Trust Card Is The First Iconic Artifact¶
The first product artifact of this compiler direction is a Trust Card:
- portable
- machine-readable
- reviewable by humans
- potentially signable / attestable later
The Trust Card is an output of the compiler, not a separate dashboard product. The Trust Card is a portable manifestation of compiler output, not the full product category.

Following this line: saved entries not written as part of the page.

/-- An egress port of the switch beyond its registers (R500–R502). -/
structure EthPort where
  /-- Frames by traffic class, oldest first. -/
  queues : Sparse (List (List Byte)) := []
  /-- The gate control entry in force. -/
  entry : Nat := 0
  /-- The gate bank named by a swap that waits for the next cycle start. -/
  swap : Option Nat := none
deriving DecidableEq, Repr

/-- A recovery function of IEEE 802.1CB (R505): the newest sequence number, and the numbers seen in its history. -/
structure RecFn where
  newest : Option Nat := none
  seen : List Nat := []
deriving DecidableEq, Repr

/-- A Qci filter beyond its entry (R504): the meter's tokens in millionths of a bit and the QTZ cycle at which they stood, and BLOCKED. -/
structure QciFilter where
  tokens : Nat := 0
  since : Nat := 0
  blocked : Bool := false
  drops : Nat := 0
deriving DecidableEq, Repr

/-- The Ethernet switch beyond its registers (R500–R508). -/
structure Eth where
  ports : Sparse EthPort
  /-- The next sequence number of a replication function's R-tag. -/
  seqs : Sparse Nat
  recov : Sparse RecFn
  filters : Sparse QciFilter
  /-- gPTP frames dropped for their domain (R506). -/
  ptpDrops : Nat
  /-- Words of 16-byte entries written before the end of their high half, by address (R523). -/
  staged : Sparse Nat
deriving DecidableEq, Repr

/-- A frame that waits for bus arbitration (R511): its source, 0 the lease, 1 + f Garnet's frame f, 100 the mailbox; and
for CAN XL its SDT, SEC, VCID and acceptance field (R509). -/
structure CanTx where
  src : Nat
  frame : CanFrame
  xl : List Nat
deriving DecidableEq, Repr

/-- A CAN controller beyond its registers (R511, R512). -/
structure CanCtl where
  pending : List CanTx := []
  busOff : Bool := false
  /-- Recovery from bus-off has been asked for, or is automatic. -/
  recovering : Bool := false
  /-- Error-passive entries (R512). -/
  passive : Nat := 0
deriving DecidableEq, Repr

/-- The sensor-side ports beyond their registers (R513, R514). -/
structure Iox where
  /-- Chip selects whose burst runs or waits, by SPI master, oldest first. -/
  spi : Sparse (List Nat)
  /-- Transmit FIFO bytes, by UART, and writes that found the FIFO full. -/
  uart : Sparse (List Nat)
  uartDrops : Sparse Nat
  /-- The levels of A, B and Z as bits 0, 1 and 2, by encoder channel (R515). -/
  enc : Sparse Nat
deriving DecidableEq, Repr

/-- The test port (R521): the instruction in force, the boundary cells as preloaded, and the bits that the last scan shifted
out. -/
structure Tap where
  instr : Nat
  boundary : List Bool
  out : List Bool
deriving DecidableEq, Repr

/-- Fuses and boot (chapter 23). -/
structure Sec where
  /-- The fuse array, as it is now and as it was last sensed, by word. The array survives power removal. -/
  live : Sparse Nat
  sensed : Sparse Nat
  /-- The SEC_FPGM write that is programming: word and bits. -/
  prog : Option (Nat × Nat)
  /-- The LMS leaf block in use since power-on, and the quotes made from it (R645). -/
  block : Option Nat
  used : Nat
  /-- Verified images of this boot: type, security version, ADVANCE (R639). -/
  images : List (Nat × Nat × Bool)
deriving DecidableEq, Repr


/-- A node of Slate's static tree (R413): coordinates as 32-bit patterns. -/
structure SltNode where
  x : Nat := 0
  y : Nat := 0
  z : Nat := 0
  level : Nat := 0
  child : Nat := 0
  occ : Bool := false
deriving DecidableEq, Repr

/-- One of the two static banks (R414): nodes by slot, their number, and the T_REF of its newest image. -/
structure SltTree where
  nodes : Sparse (Option SltNode) := []
  count : Nat := 0
  newest : Option Nat := none
deriving DecidableEq, Repr

/-- A static build in progress (R414): the keys still to insert, each with its image's grid and pose words; the bank being
built; and whether it is complete. -/
structure SltBuild where
  todo : List (List Nat)
  tree : SltTree
  complete : Bool
deriving DecidableEq, Repr

/-- A bin of object references (R418): track numbers with BLOCKED. -/
abbrev SltBin := List (Nat × Bool)

/-- One of the two object banks (R413, R417–R419): entries of eight words by slice and track, bins by slice, and the track
copies as last inserted. -/
structure SltBank where
  entries : Sparse (List Nat) := []
  bins : Sparse SltBin := []
  copies : Sparse (List Byte) := []
deriving DecidableEq, Repr

/-- A published snapshot (R421): what its name gives a reader. -/
structure SltSnap where
  id : Nat
  epoch : Nat
  late : Bool
  /-- T_S, TB4 (R411). -/
  time : Nat
  /-- The Agate snapshot that it was built from. -/
  agate : List Byte
  tree : SltTree
  bank : SltBank
  keepOut : List (List Nat)
deriving DecidableEq, Repr

/-- Slate beyond its registers (R411–R421). -/
structure Slate where
  active : SltTree
  build : Option SltBuild
  banks : Sparse SltBank
  /-- The active keep-out copy, eight words each, and the bank that a pending swap names. -/
  keepOut : List (List Nat)
  wantBank : Nat
  /-- The Agate snapshot in work since Φ 250 of this frame, and the tracks that the inserter has not reached. -/
  work : Option (List Byte)
  left : List Nat
  /-- The snapshot in work is truncated; no static image qualifies; a static build has been abandoned. -/
  truncated : Bool
  stale : Bool
  full : Bool
  published : Option SltSnap
  /-- The Φ 400 at which a stop completes has passed (R441). -/
  ended : Bool
deriving DecidableEq, Repr

/-- A trajectory (R422): the frame whose hand-over or lease it is, T0, and 128 knots of eight words. -/
structure Traj where
  frame : Nat
  t0 : Nat
  knots : List Nat
deriving DecidableEq, Repr

/-- A standby lease (R436, R437). -/
structure Lease where
  traj : Traj
  until_ : Nat
  kind : Nat
  unchecked : Bool
deriving DecidableEq, Repr

/-- A candidate of the optimiser (R430): its number, its iterate's knots and its cost, an FP32 word. -/
structure PlanCand where
  number : Nat
  knots : List Nat
  cost : Nat
deriving DecidableEq, Repr

/-- Flint beyond its registers (R423–R439). -/
structure Flint where
  /-- Active reference path and seeds, eight and 256 words each; banks named by swaps that wait for a tick. -/
  path : List (List Nat)
  seeds : List (List Nat)
  wantPath : Option Nat
  wantSeed : Option Nat
  /-- Flint has optimised in this frame, and in an earlier frame since RUNNING (R440). -/
  started : Bool
  before : Bool
  /-- s0 of the frame, eight words, and T0. -/
  s0 : List Nat
  t0 : Nat
  /-- The snapshot that the optimiser uses, and the SLATE_ID of the one that the checker used in this frame (R52, R432). -/
  snap : Option SltSnap
  checked : Option Nat
  /-- Candidates that the checker has still to test or is testing at Φ 850–880; the plan found so far: knots and WINNER. -/
  testing : Bool
  plan : Option (List Nat × Nat)
  /-- The checker is testing the previous plan (R434). -/
  reuse : Bool
  /-- The last plan handed over, and the plan handed over before Garnet adopts it. -/
  handed : Option Traj
  lease : Option Lease
  /-- Hand-over and lease of this frame have been made. -/
  handedNow : Bool
  /-- The grace period has expired (R439), and RESUME ends it from the next frame. -/
  grace : Bool
  resume : Bool
  /-- NO_SAFE_PLAN applies to this frame's hand-over. -/
  noPlan : Bool
  /-- The Φ 950 at which a stop takes effect has passed (R440). -/
  ended : Bool
deriving DecidableEq, Repr


/-- A control loop beyond its registers (R451, R455, R456); values are FP32 words. -/
structure GntLoop where
  /-- The next sample is the first since the enable; it presets the integrator after a start (R451, R466). -/
  fresh : Bool := true
  preset : Bool := false
  yf : Nat := 0
  yfPrev : Nat := 0
  d : Nat := 0
  i : Nat := 0
  /-- v of the most recent completed computation, and whether there is one since the enable. -/
  v : Nat := 0
  done : Bool := false
  /-- Samples since the enable; the repetitive controller's buffers. -/
  k : Nat := 0
  bufV : Sparse Nat := []
  bufE : Sparse Nat := []
  /-- Profile generator: p, v, a; the retarget has not been seen by a step; its target lay above p. -/
  p : Nat := 0
  pv : Nat := 0
  pa : Nat := 0
  retarget : Bool := true
  above : Bool := false
  /-- The number of its last sample instant that has passed (R446). -/
  sampled : Option Nat := none
deriving DecidableEq, Repr

/-- An actuator beyond its registers (R446, R452, R461): u_prev as an FP32 word, a RECOVER that waits for the next sample, the
period exponent and PHASE of its loops, and the number of its last output instant that has passed. -/
structure GntAct where
  uPrev : Nat := 0
  recover : Bool := false
  plog2 : Nat := 0
  phase : Nat := 128
  output : Option Nat := none
deriving DecidableEq, Repr

/-- Garnet beyond its registers (chapter 15). -/
structure Garnet where
  loops : Sparse GntLoop
  acts : Sparse GntAct
  /-- A feedback slot's newest sample and its T_CAP (R449). -/
  slots : Sparse (Option (List Byte × Nat))
  /-- The active plan, and the plan handed over for adoption at Φ 0 (R45). -/
  plan : Option Traj
  next : Option Traj
  /-- The number of the next control-period boundary of the frame (R445). -/
  boundary : Nat
  /-- The number of each actuator frame's last emit instant that has passed (R464). -/
  emitted : Sparse (Option Nat)
deriving DecidableEq, Repr


/-- A sample that has begun (R319, R320): its identifier, T_CAP, T_TRIG, and the encoder count latched with it. -/
structure IngSample where
  sid : Nat
  tcap : Nat
  ttrig : Nat
  count : Nat
deriving DecidableEq, Repr

/-- An ingress stream beyond its registers (R319–R332). -/
structure IngStream where
  /-- Samples that have begun and not ended, oldest first. -/
  begun : List IngSample := []
  /-- SID_FIRST, once a sample has begun since the last start. -/
  first : Option Nat := none
  /-- REL0 and IN0, and the samples taken from the input ring since the start. -/
  rel0 : Nat := 0
  in0 : Nat := 0
  taken : Nat := 0
  /-- SIDs whose slot is being written; samples in the unbroken run of finished ones; finished ones beyond it, as their
  distance from SID_FIRST. -/
  writing : List Nat := []
  run : Nat := 0
  finished : List Nat := []
  /-- The last sequence field since the start. -/
  seq : Option Nat := none
deriving DecidableEq, Repr

/-- A pack channel beyond its registers (R336): TRIG0, the run's number and, while it runs, its list. -/
structure PackChan where
  trig0 : Nat := 0
  run : Nat := 0
  list : Option (List Byte) := none
deriving DecidableEq, Repr

/-- The ingress block beyond its registers (chapter 11). -/
structure Ingress where
  streams : Sparse IngStream
  packs : Sparse PackChan
deriving DecidableEq, Repr

/-- What the block drives out to its surroundings, in order. The list is the model's own record of its pins and links. -/
inductive Emission where
  /-- An Ethernet frame leaves on a port (R502). -/
  | eth (port : Nat) (frame : List Byte)
  /-- A gPTP frame is trapped to Granite with its stamp on TB0 and TB1 (R506). -/
  | gptp (port : Nat) (tb0 : Nat) (tb1 : Nat) (frame : List Byte)
  /-- The egress stamp of a gPTP event frame returns to Granite: port, domain 0 (A) or 1 (B), its base's count (R506). -/
  | stamp (port : Nat) (domain : Nat) (count : Nat)
  /-- A CAN frame is sent on a bus (R511). -/
  | can (ctl : Nat) (frame : CanFrame) (xl : List Nat)
  /-- An MSI-X message is sent (R499). -/
  | msix (vec : Nat)
  /-- An SPI burst starts on a chip select (R513). -/
  | spi (master : Nat) (cs : Nat) (data : List Byte)
  /-- A byte leaves a UART (R514). -/
  | uart (u : Nat) (data : Nat)
  /-- An Odilo flit leaves a port: its kind and its fields (R541). -/
  | odl (port : Nat) (kind : String) (fields : List Nat) (data : List Byte)
deriving DecidableEq, Repr

/-- The state of the block. -/
structure State where
  /-- The commands that wait, first in, first out. -/
  pending : List Instr
  /-- The model's own counter of free values used (no part of spec/). -/
  freeCtr : Nat
  /-- The model's own record of what has been driven out. -/
  sent : List Emission
  /-- The rotating pointers of the shared resources, by resource number (R195). -/
  arb : Sparse Nat
  /-- The device addresses of uncorrectable 64-bit words in the tiles' memories (R140, R143). -/
  ue : List Nat
  /-- Device memory: local DRAM, the tiles' SRAM windows and the scratch partition, by device address (R56). -/
  mem : Sparse Byte
  /-- Register words by address within the register space (R62). -/
  regs : Sparse Word
  /-- Block instances by their lowest page (R63). -/
  blocks : Sparse Block
  pins : Pins
  dev : Dev
  fc : Collector
  qtz : Quartz
  sch : Sched
  tier : Tier
  pcie : Pcie
  wdg : Sparse Watch
  test : TestCycle
  frame : FrameInfo
  pwr : Power
  stm : Sparse Stream
  odl : Odl
  agt : Agate
  pum : Pumice
  eth : Eth
  can : Sparse CanCtl
  iox : Iox
  tap : Tap
  sec : Sec
  slt : Slate
  flt : Flint
  gnt : Garnet
  ing : Ingress
deriving DecidableEq, Repr

/-- Why a run could stop with a fault. No command of spec/ stops the block: the type has no constructor. -/
inductive Fault where
deriving DecidableEq, Repr

/-- Why a command is refused. -/
inductive Refusal where
  /-- The command has no meaning yet; raised by Dispatch for its arm only. Safe: nothing is claimed of it. -/
  | notModelled (mnemonic : String)
deriving DecidableEq, Repr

Protocol Claim Packs Are The Preferred Downstream Productization Path¶
After the compiler and Trust Card surfaces stabilize, Assay should extend via small protocol claim packs, not via broad compliance theater.
Examples:
- delegated authority context surfaced
- weaker-than-requested containment surfaced
- provenance-backed vs provenance-absent distinguished
- capability overclaim detected
Deliberate Non-Plays¶
This direction explicitly rejects:
- becoming a tracing platform
- becoming a general observability dashboard
- becoming eval-as-a-service
- becoming a generic red-team framework
- shipping a delegation-validation or sandbox-correctness story that the signals do not support
- using an opaque scalar trust score as the primary product output
- binding Assay's truth model to any one evolving OTel/agent semconv form
Main Risks And Mitigations¶
Risk 1 — Abstract Product Story¶
trust compiler is more abstract than evals, guardrails, or observability.
Mitigation:
- keep the first artifact concrete: Trust Card
- keep the claim levels explicit and simple
- tie the story to CI, release governance, procurement review, and vendor comparison
Risk 2 — Category Confusion¶
If Assay presents itself as a tracing platform, dashboard, firewall, or generic eval suite, it competes in denser categories with a weaker wedge.
Mitigation:
- keep the north star claim-first
- treat dashboards and visual analytics as supporting surfaces only
- keep protocol claim packs and Trust Card artifacts as the visible outputs
Risk 3 — Standards Churn¶
OTel GenAI and agent semantic conventions are still evolving, and protocol extensions will continue to move.
Mitigation:
- keep Assay's canonical evidence contract as the truth layer
- ingest and map OTel/protocol forms into that layer
- avoid coupling primary trust semantics to any single moving upstream semconv
Consequences¶
Positive¶
- Assay's moat becomes clearer and more defensible: trace -> evidence -> claim -> proof.
- The product aligns better with the strongest parts of the existing architecture: deterministic evidence, pack discipline, offline verification, and OTel-friendly ingestion.
- Trust artifacts can become portable CI/CD, audit, and procurement objects rather than dashboard-only screenshots.
- Future signal waves such as authorization context fit naturally into the compiler story.
Negative¶
- Assay intentionally does less in categories where competitors are already strong, such as experiments, dashboards, or generic eval UX.
- Claim discipline must remain strict; overclaiming would undermine the entire positioning.
- The first deliverables need careful wording so the compiler story does not sound like a full identity-validation or protocol-verification engine.
- This positioning is less immediately legible than dashboard/eval categories and therefore depends on concrete artifacts and examples to remain understandable.
Neutral¶
- Existing evidence, pack, and verification surfaces remain valid. This ADR changes product posture and next-step ordering more than it changes the core architecture.
Immediate Follow-On Sequence¶
T1a— OTel-native Trust Compiler MVPT1b— Trust Card MVPG3— Authorization Evidence SignalP2— Protocol Claim Packs- Later: reference existence, temporal validity, capability attestation, and richer compliance packs
Any proposal that primarily improves dashboards, generic observability UX, or score-first reporting should be considered out-of-lane until this sequence is materially complete.